*BRIEF*: Starting with the first line of the data that follows, transcribe every line verbatim until the line containing "s.m.closureLine k x" has been transcribed.

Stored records
• • • • •

/-- R103, R111, R120, R124, R126-R128, R130: the staging engine starts the first QUEUED task that fits; a task whose declaration
is staged is READY; a buffer comes back for a RESUMABLE task with the bytes, cells and poison its image holds; an idle warp takes a
RESUMABLE task, in a DRAINING team too, else starts the READY one nearest the hot end in a fresh frame with its entry registers;
firmware loads a slot at its first use. The model's own choices in it: log entries 42, 47, 101. -/
def Obligations.StagingAndTaskStart : Prop :=
  (∀ (s : State) (tm : Team) (l : Launch) (k u : Nat) (rest : List Nat) (x : Task) (e : TtEntry) (m : Mach),
    let tk := s.subj.x
    s.m.team? tk = some tm → s.m.launchOf tk = some l → tm.runs = true → s.m.dying tk = false →
    s.m.stagingOn tm.core < 8 → s.m.stageOpsOn tm.core = false → s.m.stagingOrder l tm.deque = k :: rest →
    s.m.tasks.get? k = some x → s.m.readTte l x.desc.typ = (.ok e, m) →
    (if e.lsdem = 0 then some 0 else firstFit (s.m.heldUnits tk) (s.m.poolUnits tk).1 (s.m.poolUnits tk).2 e.lsdem) = some u →
    ∃ t, exec .stagingStart s = .next t ∧ t.m.tasks.get? k = some { x with
      tte := some e, buf := if e.lsdem = 0 then none else some (u * 256, e.lsdem * 256)
      st := if e.noper = 0 then .ready else .staging }) ∧
  (∀ (s : State) (x : Task) (tm : Team) (l : Launch) (e : TtEntry) (o : Oper) (line : List Byte) (bad b : Bool)
    (m m' n : Mach) (rows : List (List Byte)),
    let k := s.subj.x
    s.m.tasks.get? k = some x → x.st = .staging → s.m.team? x.team = some tm → x.tte = some e → e.opers = [o] → x.opers = 0 →
    tm.res ≠ .ended → s.m.dying x.team = false → s.m.launches.get? tm.launch = some l →
    s.m.closureLine k x tm.core l.asid = (.ok (line, bad), m) → m.askRows k x tm.core l.asid line [(0, o)] = (true, m') →
    let buf := x.buf.getD (0, 0)
    let p := planOf line o x.desc.x x.desc.y x.desc.z buf.1
    planOk p o buf.2 = true → m'.stageRead k 0 tm.core tm.launch x.team l.asid p = (.done rows b, n) →
    ∃ t, exec .stagingComplete s = .next t ∧
      t.m.tasks.get? k = some { x with st := .ready, opers := 1, staged := x.staged + p.rows * p.rowlen }) ∧
  (∀ (s : State) (tm : Team) (l : Launch) (k off : Nat) (x : Task) (buf : Nat × Nat),
    let tk := s.subj.x
    let ts := s.m.tasksOf tk
    let waiting := ts.filter fun e => e.2.st = .resumable
    s.m.team? tk = some tm → s.m.launchOf tk = some l → tm.runs = true → (∃ w ∈ s.m.warpsOf tk, w.2.st = .idle) →
    (∀ e ∈ ts, e.2.st ≠ .ready ∧ e.2.st ≠ .staging) → (∀ e ∈ waiting, e.2.bufImage ≠ none) →
    s.m.stageOpsOn tm.core = false → earliest waiting = some (k, x) → s.m.tasks.get? k = some x →
    x.buf = some buf → x.bufImage = some off → s.m.rangeFree tk buf = true →
    ∃ t, exec .lsShortage s = .next t ∧ t.m.tasks.get? k = some { x with bufImage := none } ∧ (∀ a, t.byte a = s.byte a) ∧
      ∀ i, l.images.find? (fun i => i.off = off) = some i →
        s.m.imageIntact l.asid (l.spillBase.toNat + off) i.base (i.size / 65536 + 2) i.size = true →
        (∀ j a, t.lsByte j a =
          if j = tk ∧ buf.1 ≤ a ∧ a < buf.1 + i.bytes.length then i.bytes.getD (a - buf.1) 0 else s.lsByte j a) ∧
        ∃ y, t.m.team? tk = some y ∧
          (∀ g, inBuffer buf.1 i.bytes.length 16 g = true → (g ∈ y.spoilt ↔ g ∈ i.spoilt)) ∧
          ∀ g, inBuffer buf.1 i.bytes.length 128 g = true → (g ∈ y.lsPoison ↔ g ∈ i.poison)) ∧
  (∀ (s : State) (tm : Team) (y : Warp) (k : Nat) (x : Task),
    let tk := s.subj.x
    s.m.team? tk = some tm → s.m.warps.get? (warpKey tk s.subj.y) = some y → y.st = .idle → tm.runs = true →
    s.m.dying tk = false →
    earliest ((s.m.tasksOf tk).filter fun e => e.2.st = .resumable && e.2.bufImage.isNone) = some (k, x) →
    s.m.tasks.get? k = some x → (∀ p ∈ x.paths, s.m.spilledNeed p.frame = none) → x.paths.any Path.selectable = true →
    ∃ t, exec .taskStart s = .next t ∧ t.m.tasks.get? k = some { x with st := .running s.subj.y } ∧
      t.m.warps.get? (warpKey tk s.subj.y) = some { y with st := .active, task := some k, sleepUntil := 0 } ∧ ∀ a, t.byte a = s.byte a) ∧
  (∀ (s : State) (tm : Team) (l : Launch) (y : Warp) (k : Nat) (x : Task) (e : TtEntry) (h : Header),
    let tk := s.subj.x
    s.m.team? tk = some tm → s.m.launchOf tk = some l → s.m.warps.get? (warpKey tk s.subj.y) = some y → y.st = .idle →
    tm.res = .resident → tm.kept = [] → s.m.dying tk = false →
    earliest ((s.m.tasksOf tk).filter fun e => e.2.st = .resumable && e.2.bufImage.isNone) = none →
    tm.deque.find? (fun n => (s.m.tasks.get? n).any fun z => z.st = .ready) = some k → s.m.tasks.get? k = some x →
    x.tte = some e → s.m.fits tk (e.frame + 1) = true → s.m.headerAt tm.core l.asid e.entry.toNat x.priv = .ok h →
    h.fn = true → h.frame = e.frame → h.narg = 8 → h.nres ≤ 8 →
    ∃ t, exec .taskStart s = .next t ∧ t.m.tasks.get? k = some { x with
        st := .running s.subj.y, paths := [atClause 0xFFFFFFFF e.entry s.m.serial], prio := e.prio, fpstat := 0, flags := []
        demote := 0, latch := [], trail := [], diverged := false, swapFail := [], lost := 0, rel := 0, watch := 0
        startClock := s.m.clock } ∧
      (t.m.team? tk).map (·.deque) = some (tm.deque.filter (· ≠ k)) ∧ (∀ a, t.byte a = s.byte a) ∧
      ∀ r n, n < 32 → t.reg s.m.serial r n = x.entryRegs.getD r 0) ∧
  ∀ (s : State) (tm : Team) (l : Launch) (w p : Nat),
    let tk := s.subj.x
    let k := s.subj.y
    s.m.team? tk = some tm → s.m.launchOf tk = some l → tm.accWanted.find? (fun e => e.1 = k) = some (k, w) →
    tm.slotMap.get? k = some p → tm.runs = true → s.m.dying tk = false → ((s.m.core tm.core).ownerOf p).v = false →
    k ∉ tm.savedAcc →
    ∃ t, exec .accFirstuse s = .next t ∧ (t.m.core tm.core).ownerOf p = tm.owns k ∧
      (∀ row col, row < 32 → col < 32 → (t.m.core tm.core).elem p row col = 0) ∧
      (∀ q row col, q ≠ p → row < 32 → col < 32 → (t.m.core tm.core).elem q row col = (s.m.core tm.core).elem q row col) ∧
      ∀ a, t.byte a = s.byte a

• • • • •

*TASK OUTPUT*:
/-- R103, R111, R120, R124, R126-R128, R130: the staging engine starts the first QUEUED task that fits; a task whose declaration
is staged is READY; a buffer comes back for a RESUMABLE task with the bytes, cells and poison its image holds; an idle warp takes a
RESUMABLE task, in a DRAINING team too, else starts the READY one nearest the hot end in a fresh frame with its entry registers;
firmware loads a slot at its first use. The model's own choices in it: log entries 42, 47, 101. -/
def Obligations.StagingAndTaskStart : Prop :=
  (∀ (s : State) (tm : Team) (l : Launch) (k u : Nat) (rest : List Nat) (x : Task) (e : TtEntry) (m : Mach),
    let tk := s.subj.x
    s.m.team? tk = some tm → s.m.launchOf tk = some l → tm.runs = true → s.m.dying tk = false →
    s.m.stagingOn tm.core < 8 → s.m.stageOpsOn tm.core = false → s.m.stagingOrder l tm.deque = k :: rest →
    s.m.tasks.get? k = some x → s.m.readTte l x.desc.typ = (.ok e, m) →
    (if e.lsdem = 0 then some 0 else firstFit (s.m.heldUnits tk) (s.m.poolUnits tk).1 (s.m.poolUnits tk).2 e.lsdem) = some u →
    ∃ t, exec .stagingStart s = .next t ∧ t.m.tasks.get? k = some { x with
      tte := some e, buf := if e.lsdem = 0 then none else some (u * 256, e.lsdem * 256)
      st := if e.noper = 0 then .ready else .staging }) ∧
  (∀ (s : State) (x : Task) (tm : Team) (l : Launch) (e : TtEntry) (o : Oper) (line : List Byte) (bad b : Bool)
    (m m' n : Mach) (rows : List (List Byte)),
    let k := s.subj.x
    s.m.tasks.get? k = some x → x.st = .staging → s.m.team? x.team = some tm → x.tte = some e → e.opers = [o] → x.opers = 0 →
    tm.res ≠ .ended → s.m.dying x.team = false → s.m.launches.get? tm.launch = some l →
    s.m.closureLine k x tm.core l.asid = (.ok (line, bad), m) → m.askRows k x tm.core l.asid line [(0, o)] = (true, m') →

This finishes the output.